__Problem to work on__:
In the material below, the lines from the one containing "if_true, List.mem_cons] at h" through the one containing "id (List.mem_cons_of_mem _)" are to be given again exactly, ends included, and no others.

(Extracted entries begins)

-- ==== Sys2Proof/Laws/Memory.lean ====
section
/-! SUPPORT. Memory cells: a read after a write, a write leaves every other byte alone, and every write keeps the canonical
form. -/

namespace Sys2Proof.Machine

theorem readByte_dropCell (m : List Host.Cell) (a x : Nat) :
    readByte (dropCell a m) x = if x = a then unlistedByte else readByte m x := by
  induction m with
  | nil => simp [dropCell, readByte]
  | cons c rest ih =>
    obtain ⟨k, b⟩ := c
    by_cases hk : k = a <;> by_cases hx : k = x <;> simp_all [dropCell, readByte]

theorem mem_dropCell {m : List Host.Cell} {a : Nat} {c : Host.Cell} (h : c ∈ dropCell a m) : c ∈ m ∧ c.1 ≠ a := by
  induction m with
  | nil => simp [dropCell] at h
  | cons d rest ih =>
    obtain ⟨k, b⟩ := d
    by_cases hk : k = a
    · simp only [dropCell, hk, if_true] at h
      exact ⟨List.mem_cons_of_mem _ (ih h).1, (ih h).2⟩
    · simp only [dropCell, hk, if_false, List.mem_cons] at h
      rcases h with rfl | h
      · exact ⟨List.mem_cons_self, hk⟩
      · exact ⟨List.mem_cons_of_mem _ (ih h).1, (ih h).2⟩

theorem mem_insertCell {m : List Host.Cell} {a : Nat} {v : Byte} {c : Host.Cell} (h : c ∈ insertCell a v m) :
    c = (a, v) ∨ c ∈ m := by
  induction m with
  | nil => simpa [insertCell] using h
  | cons d rest ih =>
    obtain ⟨k, b⟩ := d
    by_cases hk : a < k
    · simp only [insertCell, hk, if_true, List.mem_cons] at h
      simpa using h
    · simp only [insertCell, hk, if_false, List.mem_cons] at h
      rcases h with h | h
      · exact .inr (by simp [h])
      · exact (ih h).imp id (List.mem_cons_of_mem _)

theorem readByte_insertCell (m : List Host.Cell) (a x : Nat) (v : Byte) (h : ∀ c ∈ m, c.1 ≠ a) :
    readByte (insertCell a v m) x = if x = a then v else readByte m x := by
  induction m with
  | nil =>
    by_cases hx : x = a
    · simp [insertCell, readByte, hx]
    · simp [insertCell, readByte, hx, Ne.symm hx]
  | cons d rest ih =>
    obtain ⟨k, b⟩ := d
    have hk : k ≠ a := h (k, b) List.mem_cons_self
    have ih := ih (fun c hc => h c (List.mem_cons_of_mem _ hc))
    by_cases hlt : a < k
    · by_cases hx : x = a
      · simp [insertCell, hlt, readByte, hx]
      · simp [insertCell, hlt, readByte, hx, Ne.symm hx]
    · by_cases hx : k = x
      · subst hx
        simp [insertCell, hlt, readByte, hk]
      · simp [insertCell, hlt, readByte, hx, ih]

/-- A read after a write: the byte written at its address, every other byte as before. -/
theorem readByte_writeByte (m : List Host.Cell) (a x : Nat) (v : Byte) :
    readByte (writeByte m a v) x = if x = a then v else readByte m x := by
  unfold writeByte
  split
  · next h => rw [readByte_dropCell, h]
  · rw [readByte_insertCell _ _ _ _ (fun c hc => (mem_dropCell hc).2), readByte_dropCell]
    split <;> rfl

/-- A write leaves the bytes outside the stored ones alone. -/
theorem readByte_writeBytes_of_outside (m : List Host.Cell) (a x : Nat) (bs : List Byte)
    (h : x < a ∨ a + bs.length ≤ x) : readByte (writeBytes m a bs) x = readByte m x := by
  induction bs generalizing m a with
  | nil => rfl
  | cons b rest ih =>
    simp only [List.length_cons] at h
    rw [writeBytes, ih _ _ (by omega), readByte_writeByte, if_neg (by omega)]

/-- A stored byte reads back. -/
theorem readByte_writeBytes (m : List Host.Cell) (a : Nat) (bs : List Byte) (k : Nat) (h : k < bs.length) :
    readByte (writeBytes m a bs) (a + k) = bs[k] := by
  induction bs generalizing m a k with
  | nil => simp at h
  | cons b rest ih =>
    rw [writeBytes]
    cases k with
    | zero =>
      rw [readByte_writeBytes_of_outside _ _ _ _ (by omega), readByte_writeByte]
      simp
    | succ k =>
      have := ih (writeByte m a b) (a + 1) k (by simpa using h)
      rw [show a + (k + 1) = a + 1 + k by omega, this]
      simp

theorem dropCell_pairwise {m : List Host.Cell} (a : Nat) (h : m.Pairwise (fun x y => x.1 < y.1)) :
    (dropCell a m).Pairwise (fun x y => x.1 < y.1) := by
  induction m with
  | nil => simp [dropCell]
  | cons d rest ih =>
    obtain ⟨k, b⟩ := d
    rw [List.pairwise_cons] at h
    by_cases hk : k = a
    · simpa [dropCell, hk] using ih h.2
    · simp only [dropCell, hk, if_false, List.pairwise_cons]
      exact ⟨fun c hc => h.1 c (mem_dropCell hc).1, ih h.2⟩

theorem insertCell_pairwise {m : List Host.Cell} (a : Nat) (v : Byte) (h : m.Pairwise (fun x y => x.1 < y.1))
    (hne : ∀ c ∈ m, c.1 ≠ a) : (insertCell a v m).Pairwise (fun x y => x.1 < y.1) := by
  induction m with
  | nil => simp [insertCell]
  | cons d rest ih =>
    obtain ⟨k, b⟩ := d
    have hk : k ≠ a := hne (k, b) List.mem_cons_self
    have h' := List.pairwise_cons.1 h
    by_cases hlt : a < k
    · simp only [insertCell, hlt, if_true, List.pairwise_cons]
      refine ⟨fun c hc => ?_, h'⟩
      rcases List.mem_cons.1 hc with rfl | hc
      · exact hlt
      · exact Nat.lt_trans hlt (h'.1 c hc)
    · simp only [insertCell, hlt, if_false, List.pairwise_cons]
      refine ⟨fun c hc => ?_, ih h'.2 (fun c hc => hne c (List.mem_cons_of_mem _ hc))⟩
      rcases mem_insertCell hc with rfl | hc
      · show k < a
        omega
      · exact h'.1 c hc

/-- Every byte write keeps the canonical form. -/
theorem writeByte_wf {m : List Host.Cell} (a : Nat) (v : Byte) (h : Memory.wf m) : Memory.wf (writeByte m a v) := by
  unfold writeByte
  split
  · exact ⟨dropCell_pairwise a h.1, fun c hc => h.2 c (mem_dropCell hc).1⟩
  · next hv =>
    refine ⟨insertCell_pairwise a v (dropCell_pairwise a h.1) (fun c hc => (mem_dropCell hc).2), fun c hc => ?_⟩
    rcases mem_insertCell hc with rfl | hc
    · exact hv
    · exact h.2 c (mem_dropCell hc).1

theorem writeBytes_wf {m : List Host.Cell} (a : Nat) (bs : List Byte) (h : Memory.wf m) :
    Memory.wf (writeBytes m a bs) := by
  induction bs generalizing m a with
  | nil => exact h
  | cons b rest ih => exact ih (a + 1) (writeByte_wf a b h)

/-- Every memory write keeps the canonical form. -/
theorem writeMem_wf {m : List Host.Cell} (a : Nat) (w : Width) (v : Word) (h : Memory.wf m) :
    Memory.wf (writeMem m a w v) := writeBytes_wf a _ h

/-- Memory after reset has the canonical form. -/
theorem reset_mem_wf : Memory.wf State.reset.mem := by decide

/-- A cell listed after a byte write was listed before or is the one written. -/
theorem mem_writeByte {m : List Host.Cell} {a : Nat} {v : Byte} {c : Host.Cell} (h : c ∈ writeByte m a v) :
    c.1 = a ∨ c ∈ m := by
  unfold writeByte at h
  split at h
  · exact .inr (mem_dropCell h).1
  · rcases mem_insertCell h with rfl | h
    · exact .inl rfl
    · exact .inr (mem_dropCell h).1

/-- A cell listed after a write was listed before or is among the bytes written. -/
theorem mem_writeBytes {m : List Host.Cell} {a : Nat} {bs : List Byte} {c : Host.Cell} (h : c ∈ writeBytes m a bs) :
    (a ≤ c.1 ∧ c.1 < a + bs.length) ∨ c ∈ m := by
  induction bs generalizing m a with
  | nil => exact .inr h
  | cons b rest ih =>
    rcases ih h with h | h
    · exact .inl (by simp only [List.length_cons]; omega)
    · rcases mem_writeByte h with h | h
      · exact .inl (by simp only [List.length_cons]; omega)
      · exact .inr h

@[simp] theorem length_storedBytes (w : Width) (v : Word) : (storedBytes w v).length = widthBytes w := by
  cases w <;> rfl

theorem mem_writeMem {m : List Host.Cell} {a : Nat} {w : Width} {v : Word} {c : Host.Cell} (h : c ∈ writeMem m a w v) :
    (a ≤ c.1 ∧ c.1 < a + widthBytes w) ∨ c ∈ m := by
  simpa using mem_writeBytes h

/-- A memory write leaves the bytes outside the stored ones alone. -/
theorem readByte_writeMem_of_outside (m : List Host.Cell) (a x : Nat) (w : Width) (v : Word)
    (h : x < a ∨ a + widthBytes w ≤ x) : readByte (writeMem m a w v) x = readByte m x :=
  readByte_writeBytes_of_outside m a x _ (by simpa using h)

end Sys2Proof.Machine
end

(Extracted entries ends)

__Completed exercise__:
    · simp only [insertCell, hk, if_true, List.mem_cons] at h
      simpa using h
    · simp only [insertCell, hk, if_false, List.mem_cons] at h
      rcases h with h | h
      · exact .inr (by simp [h])
      · exact (ih h).imp id (List.mem_cons_of_mem _)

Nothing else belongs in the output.